Labor has announced plans to raise the bar on entry into teaching degrees in a bid to stop the “dumbing down” of the teaching profession.

Acting Opposition Leader Tanya Plibersek, in Rosebery yesterday to announce Labor’s plan to get the best and brightest Australians to study teaching. Picture:  Hollie Adams
Acting Opposition Leader Tanya Plibersek, in Rosebery yesterday to announce Labor’s plan to get the best and brightest Australians to study teaching.

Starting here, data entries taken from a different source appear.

-- ==== Sys2Proof/Machine/Step.lean ====
section
/-! DEFINITION. One step of the model: the next event of R9. With an empty agenda it is the event `Step`, one
instruction (R121, R122). -/

namespace Sys2Proof.Machine

/-- The next event: a next state, a fault or a refusal. -/
def step (s : State) : Host.Outcome State Fault Refusal := nextEvent s

/-- `s` with the word of a table row where `step` fetches its next instruction; bits above `nbits` are 0. -/
def State.withFetchWord (s : State) (nbits w : Nat) : State := s.placeWord (BitVec.ofNat 16 (w % 2 ^ nbits))

end Sys2Proof.Machine
end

Picture: Hollie Adams

Universities will be barred from ­allowing low-scoring high school students entry into teaching ­degrees under Labor to put an end to the “dumbing down” of the teaching profession, Tanya Plibersek says.

Unveiling Labor’s teachers plan yesterday, the Acting Opposition Leader said there had been such an alarming slide in ATAR scores required for teaching courses in recent years that universities were turning teaching into a last-resort option for underachievers. “We cannot afford to continually dumb-down teaching degrees to enrol people who will never be competent teachers,” she said. “What we don’t want is ­people who just don’t know what else to do with their lives thinking it might be a good fallback.”

Josh Frydenberg dismissed Labor’s pitch, saying teachers ­already had to meet mandatory literacy and numeracy standards to ensure they were in the “top 30 per cent” of the population prior to graduation.

“It’s a bit rich of the Labor Party to be putting this forward after it was the Labor Party and their mates in the union movement who have fought the Coalition every step of the way as we have sought to lift the standards for teachers,” the Treasurer said yesterday. “We have more rigorous ­assessment for the accreditation of teachers including demonstrated participation in the classrooms.”

Universities have been repeatedly criticised for allowing low-scoring students into education degrees — some with ATAR scores below 20.

Despite higher published cut-off score requirements for teaching degrees, universities routinely offer bonus points to students for a range of reasons, including ­mature age entry or social ­disadvantage.

In 2015, more than half the students offered places in teaching degrees in NSW and the ACT had scored in the bottom 50 per cent of school leavers.

This was despite a directive by the NSW government two years earlier that it would no longer employ teacher graduates who did not get a band five (distinction equivalent) result in at least three of their HSC subjects.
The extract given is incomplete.